Your assignment: Set down exactly the lines below between the line holding "off).faults = s.faults := rfl" and the line holding "s.draws)) :: s.readLog := rfl", inclusive; no other line belongs in the answer.

Saved data entries

#####

/-! ## State.readReg -/

@[simp] theorem State.readReg_params (s : State) (off : Nat) : (s.readReg off).params = s.params := rfl
@[simp] theorem State.readReg_ctrlIrqEn (s : State) (off : Nat) : (s.readReg off).ctrlIrqEn = s.ctrlIrqEn := rfl
@[simp] theorem State.readReg_stDone (s : State) (off : Nat) : (s.readReg off).stDone = s.stDone := rfl
@[simp] theorem State.readReg_stErr (s : State) (off : Nat) : (s.readReg off).stErr = s.stErr := rfl
@[simp] theorem State.readReg_stOverrun (s : State) (off : Nat) : (s.readReg off).stOverrun = s.stOverrun := rfl
@[simp] theorem State.readReg_stInfoEmpty (s : State) (off : Nat) : (s.readReg off).stInfoEmpty = s.stInfoEmpty := rfl
@[simp] theorem State.readReg_stInfoDegenerate (s : State) (off : Nat) : (s.readReg off).stInfoDegenerate = s.stInfoDegenerate := rfl
@[simp] theorem State.readReg_stInfoRunSplit (s : State) (off : Nat) : (s.readReg off).stInfoRunSplit = s.stInfoRunSplit := rfl
@[simp] theorem State.readReg_stErrcode (s : State) (off : Nat) : (s.readReg off).stErrcode = s.stErrcode := rfl
@[simp] theorem State.readReg_stStage (s : State) (off : Nat) : (s.readReg off).stStage = s.stStage := rfl
@[simp] theorem State.readReg_cmd (s : State) (off : Nat) : (s.readReg off).cmd = s.cmd := rfl
@[simp] theorem State.readReg_srcAddr (s : State) (off : Nat) : (s.readReg off).srcAddr = s.srcAddr := rfl
@[simp] theorem State.readReg_srcLen (s : State) (off : Nat) : (s.readReg off).srcLen = s.srcLen := rfl
@[simp] theorem State.readReg_dstAddr (s : State) (off : Nat) : (s.readReg off).dstAddr = s.dstAddr := rfl
@[simp] theorem State.readReg_dstCap (s : State) (off : Nat) : (s.readReg off).dstCap = s.dstCap := rfl
@[simp] theorem State.readReg_outLen (s : State) (off : Nat) : (s.readReg off).outLen = s.outLen := rfl
@[simp] theorem State.readReg_inUsed (s : State) (off : Nat) : (s.readReg off).inUsed = s.inUsed := rfl
@[simp] theorem State.readReg_bitCount (s : State) (off : Nat) : (s.readReg off).bitCount = s.bitCount := rfl
@[simp] theorem State.readReg_freqSel (s : State) (off : Nat) : (s.readReg off).freqSel = s.freqSel := rfl
@[simp] theorem State.readReg_treeSel (s : State) (off : Nat) : (s.readReg off).treeSel = s.treeSel := rfl
@[simp] theorem State.readReg_codeSelSym (s : State) (off : Nat) : (s.readReg off).codeSelSym = s.codeSelSym := rfl
@[simp] theorem State.readReg_codeSelWord (s : State) (off : Nat) : (s.readReg off).codeSelWord = s.codeSelWord := rfl
@[simp] theorem State.readReg_busy (s : State) (off : Nat) : (s.readReg off).busy = s.busy := rfl
@[simp] theorem State.readReg_freq (s : State) (off : Nat) : (s.readReg off).freq = s.freq := rfl
@[simp] theorem State.readReg_freqValid (s : State) (off : Nat) : (s.readReg off).freqValid = s.freqValid := rfl
@[simp] theorem State.readReg_nodes (s : State) (off : Nat) : (s.readReg off).nodes = s.nodes := rfl
@[simp] theorem State.readReg_root (s : State) (off : Nat) : (s.readReg off).root = s.root := rfl
@[simp] theorem State.readReg_treeValid (s : State) (off : Nat) : (s.readReg off).treeValid = s.treeValid := rfl
@[simp] theorem State.readReg_code (s : State) (off : Nat) : (s.readReg off).code = s.code := rfl
@[simp] theorem State.readReg_codeValid (s : State) (off : Nat) : (s.readReg off).codeValid = s.codeValid := rfl
@[simp] theorem State.readReg_dmem (s : State) (off : Nat) : (s.readReg off).dmem = s.dmem := rfl
@[simp] theorem State.readReg_faults (s : State) (off : Nat) : (s.readReg off).faults = s.faults := rfl
@[simp] theorem State.readReg_program (s : State) (off : Nat) : (s.readReg off).program = s.program := rfl
@[simp] theorem State.readReg_readLog (s : State) (off : Nat) : (s.readReg off).readLog = some (readValue s off (Config.freeWord s.params s.draws)) :: s.readLog := rfl
@[simp] theorem State.readReg_stalled (s : State) (off : Nat) : (s.readReg off).stalled = s.stalled := rfl
@[simp] theorem State.readReg_delay (s : State) (off : Nat) : (s.readReg off).delay = s.delay := rfl
@[simp] theorem State.readReg_draws (s : State) (off : Nat) : (s.readReg off).draws = s.draws + readDraws s off := rfl

/-! ## State.placeCommand -/

@[simp] theorem State.placeCommand_params (s : State) (w : Word) : (s.placeCommand w).params = s.params := rfl
@[simp] theorem State.placeCommand_ctrlIrqEn (s : State) (w : Word) : (s.placeCommand w).ctrlIrqEn = s.ctrlIrqEn := rfl
@[simp] theorem State.placeCommand_stDone (s : State) (w : Word) : (s.placeCommand w).stDone = false := rfl
@[simp] theorem State.placeCommand_stErr (s : State) (w : Word) : (s.placeCommand w).stErr = false := rfl
@[simp] theorem State.placeCommand_stOverrun (s : State) (w : Word) : (s.placeCommand w).stOverrun = s.stOverrun := rfl
@[simp] theorem State.placeCommand_stInfoEmpty (s : State) (w : Word) : (s.placeCommand w).stInfoEmpty = s.stInfoEmpty := rfl
@[simp] theorem State.placeCommand_stInfoDegenerate (s : State) (w : Word) : (s.placeCommand w).stInfoDegenerate = s.stInfoDegenerate := rfl
@[simp] theorem State.placeCommand_stInfoRunSplit (s : State) (w : Word) : (s.placeCommand w).stInfoRunSplit = s.stInfoRunSplit := rfl
@[simp] theorem State.placeCommand_stErrcode (s : State) (w : Word) : (s.placeCommand w).stErrcode = s.stErrcode := rfl
@[simp] theorem State.placeCommand_stStage (s : State) (w : Word) : (s.placeCommand w).stStage = s.stStage := rfl
@[simp] theorem State.placeCommand_cmd (s : State) (w : Word) : (s.placeCommand w).cmd = w := rfl
@[simp] theorem State.placeCommand_srcAddr (s : State) (w : Word) : (s.placeCommand w).srcAddr = s.srcAddr := rfl
@[simp] theorem State.placeCommand_srcLen (s : State) (w : Word) : (s.placeCommand w).srcLen = s.srcLen := rfl
@[simp] theorem State.placeCommand_dstAddr (s : State) (w : Word) : (s.placeCommand w).dstAddr = s.dstAddr := rfl
@[simp] theorem State.placeCommand_dstCap (s : State) (w : Word) : (s.placeCommand w).dstCap = s.dstCap := rfl
@[simp] theorem State.placeCommand_outLen (s : State) (w : Word) : (s.placeCommand w).outLen = s.outLen := rfl
@[simp] theorem State.placeCommand_inUsed (s : State) (w : Word) : (s.placeCommand w).inUsed = s.inUsed := rfl
@[simp] theorem State.placeCommand_bitCount (s : State) (w : Word) : (s.placeCommand w).bitCount = s.bitCount := rfl
@[simp] theorem State.placeCommand_freqSel (s : State) (w : Word) : (s.placeCommand w).freqSel = s.freqSel := rfl
@[simp] theorem State.placeCommand_treeSel (s : State) (w : Word) : (s.placeCommand w).treeSel = s.treeSel := rfl
@[simp] theorem State.placeCommand_codeSelSym (s : State) (w : Word) : (s.placeCommand w).codeSelSym = s.codeSelSym := rfl
@[simp] theorem State.placeCommand_codeSelWord (s : State) (w : Word) : (s.placeCommand w).codeSelWord = s.codeSelWord := rfl
@[simp] theorem State.placeCommand_busy (s : State) (w : Word) : (s.placeCommand w).busy = true := rfl
@[simp] theorem State.placeCommand_freq (s : State) (w : Word) : (s.placeCommand w).freq = s.freq := rfl
@[simp] theorem State.placeCommand_freqValid (s : State) (w : Word) : (s.placeCommand w).freqValid = s.freqValid := rfl
@[simp] theorem State.placeCommand_nodes (s : State) (w : Word) : (s.placeCommand w).nodes = s.nodes := rfl
@[simp] theorem State.placeCommand_root (s : State) (w : Word) : (s.placeCommand w).root = s.root := rfl
@[simp] theorem State.placeCommand_treeValid (s : State) (w : Word) : (s.placeCommand w).treeValid = s.treeValid := rfl
@[simp] theorem State.placeCommand_code (s : State) (w : Word) : (s.placeCommand w).code = s.code := rfl
@[simp] theorem State.placeCommand_codeValid (s : State) (w : Word) : (s.placeCommand w).codeValid = s.codeValid := rfl
@[simp] theorem State.placeCommand_dmem (s : State) (w : Word) : (s.placeCommand w).dmem = s.dmem := rfl
@[simp] theorem State.placeCommand_faults (s : State) (w : Word) : (s.placeCommand w).faults = s.faults := rfl
@[simp] theorem State.placeCommand_program (s : State) (w : Word) : (s.placeCommand w).program = s.program := rfl
@[simp] theorem State.placeCommand_readLog (s : State) (w : Word) : (s.placeCommand w).readLog = s.readLog := rfl
@[simp] theorem State.placeCommand_stalled (s : State) (w : Word) : (s.placeCommand w).stalled = false := rfl
@[simp] theorem State.placeCommand_delay (s : State) (w : Word) : (s.placeCommand w).delay = 0 := rfl
@[simp] theorem State.placeCommand_draws (s : State) (w : Word) : (s.placeCommand w).draws = s.draws := rfl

#####

Solution:
@[simp] theorem State.readReg_faults (s : State) (off : Nat) : (s.readReg off).faults = s.faults := rfl
@[simp] theorem State.readReg_program (s : State) (off : Nat) : (s.readReg off).program = s.program := rfl
@[simp] theorem State.readReg_readLog (s : State) (off : Nat) : (s.readReg off).readLog = some (readValue s off (Config.freeWord s.params s.draws)) :: s.readLog := rfl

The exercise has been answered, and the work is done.